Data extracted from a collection

━━━━━━

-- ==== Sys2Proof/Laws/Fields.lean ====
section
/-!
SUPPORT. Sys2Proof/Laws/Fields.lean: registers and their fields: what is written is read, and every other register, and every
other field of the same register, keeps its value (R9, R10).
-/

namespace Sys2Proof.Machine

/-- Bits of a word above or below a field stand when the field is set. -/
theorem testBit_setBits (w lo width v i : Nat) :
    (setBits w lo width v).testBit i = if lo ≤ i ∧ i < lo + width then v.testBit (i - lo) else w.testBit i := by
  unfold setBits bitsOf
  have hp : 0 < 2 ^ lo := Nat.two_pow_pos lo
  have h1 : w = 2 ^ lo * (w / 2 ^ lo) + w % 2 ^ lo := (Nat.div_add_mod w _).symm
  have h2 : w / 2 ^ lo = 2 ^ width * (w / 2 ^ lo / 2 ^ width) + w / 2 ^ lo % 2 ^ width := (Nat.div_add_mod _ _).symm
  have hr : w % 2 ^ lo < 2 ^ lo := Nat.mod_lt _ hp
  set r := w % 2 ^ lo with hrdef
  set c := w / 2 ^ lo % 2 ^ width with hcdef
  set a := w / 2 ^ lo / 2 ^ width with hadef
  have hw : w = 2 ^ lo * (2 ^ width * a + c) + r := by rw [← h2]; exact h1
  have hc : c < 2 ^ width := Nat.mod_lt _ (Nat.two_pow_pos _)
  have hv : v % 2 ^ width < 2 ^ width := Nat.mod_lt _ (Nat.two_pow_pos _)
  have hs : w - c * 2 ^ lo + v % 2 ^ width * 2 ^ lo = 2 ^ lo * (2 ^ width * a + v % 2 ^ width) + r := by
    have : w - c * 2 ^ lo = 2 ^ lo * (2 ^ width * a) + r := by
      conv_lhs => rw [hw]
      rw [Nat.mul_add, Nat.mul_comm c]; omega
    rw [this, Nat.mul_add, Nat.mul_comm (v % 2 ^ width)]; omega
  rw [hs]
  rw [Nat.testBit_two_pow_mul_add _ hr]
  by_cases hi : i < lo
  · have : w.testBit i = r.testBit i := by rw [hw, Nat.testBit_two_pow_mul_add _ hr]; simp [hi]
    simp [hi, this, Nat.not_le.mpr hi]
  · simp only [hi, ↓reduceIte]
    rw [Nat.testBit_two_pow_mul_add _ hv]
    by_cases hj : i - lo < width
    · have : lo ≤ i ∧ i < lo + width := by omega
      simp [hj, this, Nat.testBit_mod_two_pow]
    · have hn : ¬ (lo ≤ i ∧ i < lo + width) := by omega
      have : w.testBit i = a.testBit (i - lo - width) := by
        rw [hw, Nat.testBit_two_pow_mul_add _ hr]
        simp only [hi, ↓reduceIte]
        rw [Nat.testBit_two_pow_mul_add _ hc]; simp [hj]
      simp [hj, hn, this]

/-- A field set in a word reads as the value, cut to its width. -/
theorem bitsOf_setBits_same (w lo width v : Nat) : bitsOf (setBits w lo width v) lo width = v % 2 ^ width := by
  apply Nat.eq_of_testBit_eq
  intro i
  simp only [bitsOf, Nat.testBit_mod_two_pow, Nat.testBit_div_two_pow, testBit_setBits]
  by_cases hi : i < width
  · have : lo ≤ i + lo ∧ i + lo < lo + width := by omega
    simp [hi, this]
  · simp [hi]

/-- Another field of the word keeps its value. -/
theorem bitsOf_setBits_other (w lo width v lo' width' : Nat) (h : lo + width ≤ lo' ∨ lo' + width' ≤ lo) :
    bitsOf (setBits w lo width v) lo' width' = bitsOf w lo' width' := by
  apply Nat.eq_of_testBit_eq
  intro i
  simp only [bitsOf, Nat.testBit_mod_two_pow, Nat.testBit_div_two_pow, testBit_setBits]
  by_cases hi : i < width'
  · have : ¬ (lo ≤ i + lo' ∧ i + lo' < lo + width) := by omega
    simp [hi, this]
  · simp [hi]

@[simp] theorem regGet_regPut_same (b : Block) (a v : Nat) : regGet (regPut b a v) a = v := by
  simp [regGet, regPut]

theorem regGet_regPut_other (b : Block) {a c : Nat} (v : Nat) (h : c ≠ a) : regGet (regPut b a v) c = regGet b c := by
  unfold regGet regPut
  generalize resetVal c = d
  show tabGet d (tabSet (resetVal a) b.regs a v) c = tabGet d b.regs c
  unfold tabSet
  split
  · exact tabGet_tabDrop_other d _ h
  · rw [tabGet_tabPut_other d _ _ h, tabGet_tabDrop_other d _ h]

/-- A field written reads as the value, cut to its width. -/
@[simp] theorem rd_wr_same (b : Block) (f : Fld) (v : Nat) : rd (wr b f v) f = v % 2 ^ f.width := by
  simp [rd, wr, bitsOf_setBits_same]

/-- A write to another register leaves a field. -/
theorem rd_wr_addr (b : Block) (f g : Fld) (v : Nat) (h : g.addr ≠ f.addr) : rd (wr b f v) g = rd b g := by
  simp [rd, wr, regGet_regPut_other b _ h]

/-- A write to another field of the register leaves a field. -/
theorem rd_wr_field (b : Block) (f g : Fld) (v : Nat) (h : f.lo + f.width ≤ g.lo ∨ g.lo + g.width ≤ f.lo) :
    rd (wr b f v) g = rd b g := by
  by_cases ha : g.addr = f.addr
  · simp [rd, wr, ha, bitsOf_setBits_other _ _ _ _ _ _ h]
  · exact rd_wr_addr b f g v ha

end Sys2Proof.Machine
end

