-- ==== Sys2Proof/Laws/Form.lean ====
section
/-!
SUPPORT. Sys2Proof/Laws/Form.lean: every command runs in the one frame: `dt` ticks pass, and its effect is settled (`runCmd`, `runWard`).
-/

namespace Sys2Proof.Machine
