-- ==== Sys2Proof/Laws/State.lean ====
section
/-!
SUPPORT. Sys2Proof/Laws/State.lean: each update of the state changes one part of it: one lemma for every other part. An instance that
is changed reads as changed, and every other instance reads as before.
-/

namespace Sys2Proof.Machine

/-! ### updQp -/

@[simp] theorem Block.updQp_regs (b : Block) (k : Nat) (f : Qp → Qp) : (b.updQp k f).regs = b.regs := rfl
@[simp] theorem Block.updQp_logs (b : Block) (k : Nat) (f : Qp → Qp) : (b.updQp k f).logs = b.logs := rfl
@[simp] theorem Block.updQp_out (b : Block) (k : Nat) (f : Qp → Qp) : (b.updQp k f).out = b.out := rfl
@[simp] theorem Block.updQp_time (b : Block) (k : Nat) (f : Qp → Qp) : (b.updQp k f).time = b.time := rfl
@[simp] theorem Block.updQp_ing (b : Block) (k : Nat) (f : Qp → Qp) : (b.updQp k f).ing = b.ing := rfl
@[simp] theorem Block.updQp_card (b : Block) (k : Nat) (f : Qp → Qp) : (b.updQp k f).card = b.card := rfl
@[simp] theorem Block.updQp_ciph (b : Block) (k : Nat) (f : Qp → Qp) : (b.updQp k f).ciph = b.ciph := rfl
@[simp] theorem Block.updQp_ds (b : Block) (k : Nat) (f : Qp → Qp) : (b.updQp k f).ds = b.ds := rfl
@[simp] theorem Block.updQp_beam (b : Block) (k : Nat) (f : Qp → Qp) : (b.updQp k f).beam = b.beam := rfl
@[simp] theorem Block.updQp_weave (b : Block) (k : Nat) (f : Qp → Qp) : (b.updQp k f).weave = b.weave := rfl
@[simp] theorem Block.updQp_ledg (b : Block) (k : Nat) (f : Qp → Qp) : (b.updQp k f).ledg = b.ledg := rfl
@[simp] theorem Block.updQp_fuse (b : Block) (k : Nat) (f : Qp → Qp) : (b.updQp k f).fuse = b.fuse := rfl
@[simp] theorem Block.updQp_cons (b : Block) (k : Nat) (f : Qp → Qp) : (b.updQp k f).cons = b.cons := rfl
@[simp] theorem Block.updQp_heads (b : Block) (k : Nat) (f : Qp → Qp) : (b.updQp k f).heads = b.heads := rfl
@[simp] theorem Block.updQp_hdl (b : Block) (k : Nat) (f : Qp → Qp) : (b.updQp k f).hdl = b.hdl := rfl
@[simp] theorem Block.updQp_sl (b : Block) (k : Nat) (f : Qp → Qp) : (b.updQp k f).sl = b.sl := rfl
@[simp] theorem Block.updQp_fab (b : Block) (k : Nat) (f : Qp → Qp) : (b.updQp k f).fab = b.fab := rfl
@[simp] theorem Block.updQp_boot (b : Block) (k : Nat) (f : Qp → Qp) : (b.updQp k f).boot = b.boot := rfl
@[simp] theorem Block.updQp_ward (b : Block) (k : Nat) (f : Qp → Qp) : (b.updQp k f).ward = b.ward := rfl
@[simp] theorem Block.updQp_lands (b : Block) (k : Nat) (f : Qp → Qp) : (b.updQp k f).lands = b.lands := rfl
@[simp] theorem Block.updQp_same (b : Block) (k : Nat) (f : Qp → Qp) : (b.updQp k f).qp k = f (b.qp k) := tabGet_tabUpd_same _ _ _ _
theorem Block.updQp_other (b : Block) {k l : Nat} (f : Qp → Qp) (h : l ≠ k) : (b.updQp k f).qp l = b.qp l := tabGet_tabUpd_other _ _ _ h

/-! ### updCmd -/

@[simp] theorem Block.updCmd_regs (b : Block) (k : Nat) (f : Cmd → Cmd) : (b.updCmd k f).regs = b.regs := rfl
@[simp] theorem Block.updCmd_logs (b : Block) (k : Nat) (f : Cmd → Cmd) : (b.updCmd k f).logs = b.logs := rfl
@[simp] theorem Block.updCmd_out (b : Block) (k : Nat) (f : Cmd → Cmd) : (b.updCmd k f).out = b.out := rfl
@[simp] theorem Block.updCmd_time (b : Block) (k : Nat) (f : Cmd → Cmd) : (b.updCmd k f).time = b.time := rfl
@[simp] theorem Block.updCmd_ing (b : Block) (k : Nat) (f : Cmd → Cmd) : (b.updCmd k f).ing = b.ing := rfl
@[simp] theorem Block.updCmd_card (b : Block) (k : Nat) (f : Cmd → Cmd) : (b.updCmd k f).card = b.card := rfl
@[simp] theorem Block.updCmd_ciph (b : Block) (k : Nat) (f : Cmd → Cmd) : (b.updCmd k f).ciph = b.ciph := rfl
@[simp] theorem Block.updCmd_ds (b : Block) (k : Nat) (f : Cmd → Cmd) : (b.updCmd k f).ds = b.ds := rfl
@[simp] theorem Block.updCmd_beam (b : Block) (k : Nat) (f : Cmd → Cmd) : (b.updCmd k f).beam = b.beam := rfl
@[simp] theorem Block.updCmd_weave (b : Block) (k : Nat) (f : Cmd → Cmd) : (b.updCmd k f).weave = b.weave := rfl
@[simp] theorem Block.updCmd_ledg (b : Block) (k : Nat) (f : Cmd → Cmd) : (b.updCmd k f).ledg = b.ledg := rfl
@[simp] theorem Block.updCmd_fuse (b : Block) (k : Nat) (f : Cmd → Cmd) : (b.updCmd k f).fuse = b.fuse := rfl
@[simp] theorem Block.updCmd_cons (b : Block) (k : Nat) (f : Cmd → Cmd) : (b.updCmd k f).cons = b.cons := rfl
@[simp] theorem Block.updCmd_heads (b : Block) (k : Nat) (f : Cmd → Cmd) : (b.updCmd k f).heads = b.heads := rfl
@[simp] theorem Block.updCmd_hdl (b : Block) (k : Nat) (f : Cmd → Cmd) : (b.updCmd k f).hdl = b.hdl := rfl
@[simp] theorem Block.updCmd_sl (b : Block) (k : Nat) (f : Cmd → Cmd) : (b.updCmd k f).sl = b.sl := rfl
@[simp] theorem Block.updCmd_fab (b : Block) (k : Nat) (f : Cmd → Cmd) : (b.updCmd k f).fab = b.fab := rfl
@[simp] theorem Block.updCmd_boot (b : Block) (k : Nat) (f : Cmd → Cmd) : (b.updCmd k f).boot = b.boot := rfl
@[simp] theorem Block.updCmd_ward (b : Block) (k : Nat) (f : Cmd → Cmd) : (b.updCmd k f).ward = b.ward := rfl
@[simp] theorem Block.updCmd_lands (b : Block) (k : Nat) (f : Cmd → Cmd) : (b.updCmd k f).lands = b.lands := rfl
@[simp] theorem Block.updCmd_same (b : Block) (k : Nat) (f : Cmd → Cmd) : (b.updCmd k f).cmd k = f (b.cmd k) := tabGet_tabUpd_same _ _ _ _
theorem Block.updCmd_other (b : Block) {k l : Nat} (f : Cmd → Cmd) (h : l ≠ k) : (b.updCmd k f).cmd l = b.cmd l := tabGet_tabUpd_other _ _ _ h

━━━━━━

### Problem description
Reproduce each line of the entries in which the word "ciph" is found.

### Solution to this exercise
@[simp] theorem Block.updQp_ciph (b : Block) (k : Nat) (f : Qp → Qp) : (b.updQp k f).ciph = b.ciph := rfl
@[simp] theorem Block.updCmd_ciph (b : Block) (k : Nat) (f : Cmd → Cmd) : (b.updCmd k f).ciph = b.ciph := rfl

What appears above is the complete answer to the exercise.